## [INFORMATION SHOWN]
/-! ## The byte encoder (42_encoder.md) -/

/-- SEND (R140; D14 for `RESP`): RS, a push, the high nibble, the low nibble, with the nine values pushed and every event
written out, and the whole state after it. -/
def Obligations.SendEncodesTheByte : Prop :=
  ∀ (b : Byte) (d : Bool) (s : State), s.wire.Idle →
    let r := setBit s.shadow s.pm.rs d
    let h := withNibble s.pm r (b.getLsbD 4) (b.getLsbD 5) (b.getLsbD 6) (b.getLsbD 7)
    let hLo := setBit h s.pm.en false
    let hHi := setBit h s.pm.en true
    let l := withNibble s.pm hLo (b.getLsbD 0) (b.getLsbD 1) (b.getLsbD 2) (b.getLsbD 3)
    let lLo := setBit l s.pm.en false
    let lHi := setBit l s.pm.en true
    exec (.send b d) s = .next { s with
      shadow := lLo, wire := s.wire.latchedAll s.pm [r, h, hLo, hHi, hLo, l, lLo, lHi, lLo],
      trace := s.trace ++ shiftOut r ++ shiftOut h ++ strobe hLo hHi ++ shiftOut l ++ strobe lLo lHi,
      pushed := true, resp := if d then 1 else 0, pc := s.pc + 1 }

/-- SEND's records (R141, R140, R250; D9): `(d, high)` then `(d, low)`, which put together are the byte; with EN high in
the shadow at entry the first of them twice. -/
def Obligations.SendRecordsHighThenLowNibble : Prop :=
  ∀ (b : Byte) (d : Bool) (s : State), s.wire.Idle → s.pm.Distinct → bitAt s.wire.q s.pm.en = false →
    ∃ (t : State) (hi lo : Nibble), exec (.send b d) s = .next t ∧ hi ++ lo = b ∧
      (bitAt s.shadow s.pm.en = false → t.wire.nl = s.wire.nl ++ [⟨d, hi⟩, ⟨d, lo⟩]) ∧
      (bitAt s.shadow s.pm.en = true → t.wire.nl = s.wire.nl ++ [⟨d, hi⟩, ⟨d, hi⟩, ⟨d, lo⟩])

/-- The nine latch rises of one SEND, in nanoseconds of recorded waits (R142, R122, marked derived). With EN low in the
shadow and on the outputs at entry and a distinct map: RS has its value from the first on, the data lines carry the high
nibble from the second and the low nibble from the sixth, and the enable output is high from the fourth to the fifth and
from the eighth to the ninth only: 79 µs after RS and 53 µs after the high nibble, each pulse 27 µs wide. -/
def Obligations.SendSettlesBeforeEnableRises : Prop :=
  ∀ (b : Byte) (d : Bool) (s : State), s.wire.Idle → ∃ (t : State) (evs : List Event),
    exec (.send b d) s = .next t ∧ t.trace = s.trace ++ evs ∧
    (latchRisesFrom s.pm s.wire 0 evs).map (·.at_ns) =
      [24000, 50000, 76000, 103000, 130000, 206000, 232000, 259000, 286000] ∧
    (s.pm.Distinct → bitAt s.shadow s.pm.en = false → bitAt s.wire.q s.pm.en = false →
      (latchRisesFrom s.pm s.wire 0 evs).map (fun l => bitAt l.qn s.pm.en) =
        [false, false, false, true, false, false, false, true, false] ∧
      (∀ l ∈ latchRisesFrom s.pm s.wire 0 evs, bitAt l.qn s.pm.rs = d) ∧
      (latchRisesFrom s.pm s.wire 0 evs).map (fun l => dataNibble s.pm l.qn) =
        dataNibble s.pm s.shadow :: (List.replicate 4 (b.extractLsb' 4 4) ++ List.replicate 4 (b.extractLsb' 0 4)))

/-- PULSE, WNIB and SEND meet T1 and T2, and end at least `T_SETTLE` after their last fall, when EN is low in the shadow
and on the outputs at entry and the map is distinct (R282, R283, R122; D26). -/
def Obligations.StrobesMeetTheirTiming : Prop :=
  ∀ (i : Instr) (s : State), (i = .pulse ∨ (∃ n, i = .wnib n) ∨ ∃ b d, i = .send b d) → s.wire.Idle →
    s.pm.Distinct → bitAt s.shadow s.pm.en = false → bitAt s.wire.q s.pm.en = false →
    ∃ (t : State) (evs : List Event), exec i s = .next t ∧ t.trace = s.trace ++ evs ∧
      enableHeld s.pm none (latchRisesFrom s.pm s.wire 0 evs) = true ∧
      settleKept s.pm none (latchRisesFrom s.pm s.wire 0 evs) = true ∧
      ∀ l ∈ latchRisesFrom s.pm s.wire 0 evs, l.at_ns + Config.tSettle ≤ waitSum evs

/-! ## LED side channel and timing control (43_side_and_timing.md) -/

/-- LEDON writes 0 to the LED bit and pushes once (R162): the whole state after it. -/
def Obligations.LedonWritesZeroAndPushes : Prop :=
  ∀ s : State, s.wire.Idle →
    let x := setBit s.shadow s.pm.led false
    exec .ledon s = .next { s with
      shadow := x, wire := s.wire.latched s.pm x, trace := s.trace ++ shiftOut x, pushed := true, resp := 0,
      pc := s.pc + 1 }

/-- LEDOFF writes 1 to the LED bit and pushes once (R163): the whole state after it. -/
def Obligations.LedoffWritesOneAndPushes : Prop :=
  ∀ s : State, s.wire.Idle →
    let x := setBit s.shadow s.pm.led true
    exec .ledoff s = .next { s with
      shadow := x, wire := s.wire.latched s.pm x, trace := s.trace ++ shiftOut x, pushed := true, resp := 0,
      pc := s.pc + 1 }

/-- LEDON and then LEDOFF change the LED bit alone, with one push each; RS, EN and the data bits of a distinct map keep
their values (R164, marked derived). -/
def Obligations.LedToggleChangesOneBit : Prop :=
  ∀ s : State, ∃ (t u : State) (xs ys : List Event), exec .ledon s = .next t ∧ exec .ledoff t = .next u ∧
    bitAt t.shadow s.pm.led = false ∧ bitAt u.shadow s.pm.led = true ∧
    (∀ j, j ≠ s.pm.led → bitAt t.shadow j = bitAt s.shadow j ∧ bitAt u.shadow j = bitAt s.shadow j) ∧
    (s.pm.Distinct → ∀ j ∈ [s.pm.rs, s.pm.en, s.pm.d0, s.pm.d1, s.pm.d2, s.pm.d3],
      bitAt u.shadow j = bitAt s.shadow j) ∧
    t.trace = s.trace ++ xs ∧ u.trace = t.trace ++ ys ∧ latchRises xs = 1 ∧ latchRises ys = 1

/-- DELAY (R160; D16): one wait of `c` microseconds or milliseconds, recorded for every count, from any state; the lines,
the register and the shadow unchanged. -/
def Obligations.DelayRecordsOneWait : Prop :=
  ∀ (c : BitVec 11) (s : State),
    exec (.delay .us c) s =
      .next { s with trace := s.trace ++ [.wait (c.toNat * 1000)], resp := 0, pc := s.pc + 1 } ∧
    exec (.delay .ms c) s =
      .next { s with trace := s.trace ++ [.wait (c.toNat * 1000000)], resp := 0, pc := s.pc + 1 }

/-- The events, pushes and recorded waits of every operation (R290, R101, R143, marked derived), from any state. -/
def Obligations.EveryOperationCostsItsTableRow : Prop :=
  ∀ (i : Instr) (s : State), ∃ (t : State) (evs : List Event), exec i s = .next t ∧ t.trace = s.trace ++ evs ∧
    (evs.length, latchRises evs, waitSum evs) = cost i

/-- `RESP` is 1 after `SEND` with d = 1 and 0 after every other operation (R32; D14). -/
def Obligations.RespReportsWritesOnly : Prop :=
  ∀ (i : Instr) (s : State), ∃ t, exec i s = .next t ∧
    ((∃ b, i = .send b true) → t.resp = 1) ∧ ((∀ b, i ≠ .send b true) → t.resp = 0)

/-! ## Host sequences (44_init_sequence.md, 45_host_ops.md), for every value of the command bytes (R201) -/

/-- `begin` with 1 to 4 lines emits its fourteen words in order and sets every field of `DS`, from any state (R180 to
R188, R190, R191; D17, D22, D24; that `DS` changes as the words are emitted is the model's reading, log 8). -/
def Obligations.BeginEmitsItsFourteenWords : Prop :=
  ∀ (cb : Config.CommandBytes) (s : State) (cols lines dotSize : Byte), 1 ≤ lines.toNat → lines.toNat ≤ 4 →
    ∃ d : DisplayState,
      hostCall cb (.begin cols lines dotSize) s = { s with
        prog := s.prog ++ [0x9864, 0x8000, 0x3003, 0x9805, 0x3003, 0x9805, 0x3003, 0x9801, 0x3002,
          cmdWord (cb.funcset (decide (1 < lines.toNat)) (decide (lines.toNat = 1 ∧ dotSize ≠ 0))),
          cmdWord (cb.dispctl true false false), cmdWord cb.clear, 0x9802, cmdWord (cb.entry true false)],
        ds := some d } ∧
      d.lines.count = lines.toNat ∧ d.twoLine = decide (1 < lines.toNat) ∧
      d.font10 = decide (lines.toNat = 1 ∧ dotSize ≠ 0) ∧ d.cols = cols ∧ d.display = true ∧ d.cursor = false ∧
      d.blink = false ∧ d.ltr = true ∧ d.autoscroll = false

/-- `begin` with no lines or more than four is refused: no word, and `HREF` set (R181, R243; D21). -/
def Obligations.BeginRefusesOtherLineCounts : Prop :=
  ∀ (cb : Config.CommandBytes) (s : State) (cols lines dotSize : Byte), (lines.toNat = 0 ∨ 4 < lines.toNat) →
    hostCall cb (.begin cols lines dotSize) s = { s with href := some (.linesOutOfRange lines) }

/-- Before the first `begin` every LCD operation is refused, with `HREF` set and no word emitted; the LED operations emit
their word and leave `DS` as it is from every state, before `begin` and after it (R287, R200, R214; D2, D35). -/
def Obligations.LcdOperationsNeedBegin : Prop :=
  ∀ (cb : Config.CommandBytes) (s : State),
    (s.initialised = false →
      ∀ op, allowedBeforeBegin op = false → hostCall cb op s = { s with href := some .beforeBegin }) ∧
    hostCall cb .ledOn s = { s with prog := s.prog ++ [0x6000] } ∧
    hostCall cb .ledOff s = { s with prog := s.prog ++ [0x7000] }

/-- `clear` and `home` each emit their command and a delay of 2 ms, and leave `DS` unchanged (R203, R204). The
layout of the words, here and in the next statements, is the spec's decision D2 (R71, R77). -/
def Obligations.ClearAndHomeWaitTwoMilliseconds : Prop :=
  ∀ (cb : Config.CommandBytes) (s : State), s.initialised = true →
    hostCall cb .clear s = { s with prog := s.prog ++ [cmdWord cb.clear, 0x9802] } ∧
    hostCall cb .home s = { s with prog := s.prog ++ [cmdWord cb.home, 0x9802] }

## [WHAT TO WORK ON]
Copy out each line carrying the string "unchanged" from the data.

## [SOLUTION FOR THIS EXERCISE]
the register and the shadow unchanged. -/
/-- `clear` and `home` each emit their command and a delay of 2 ms, and leave `DS` unchanged (R203, R204). The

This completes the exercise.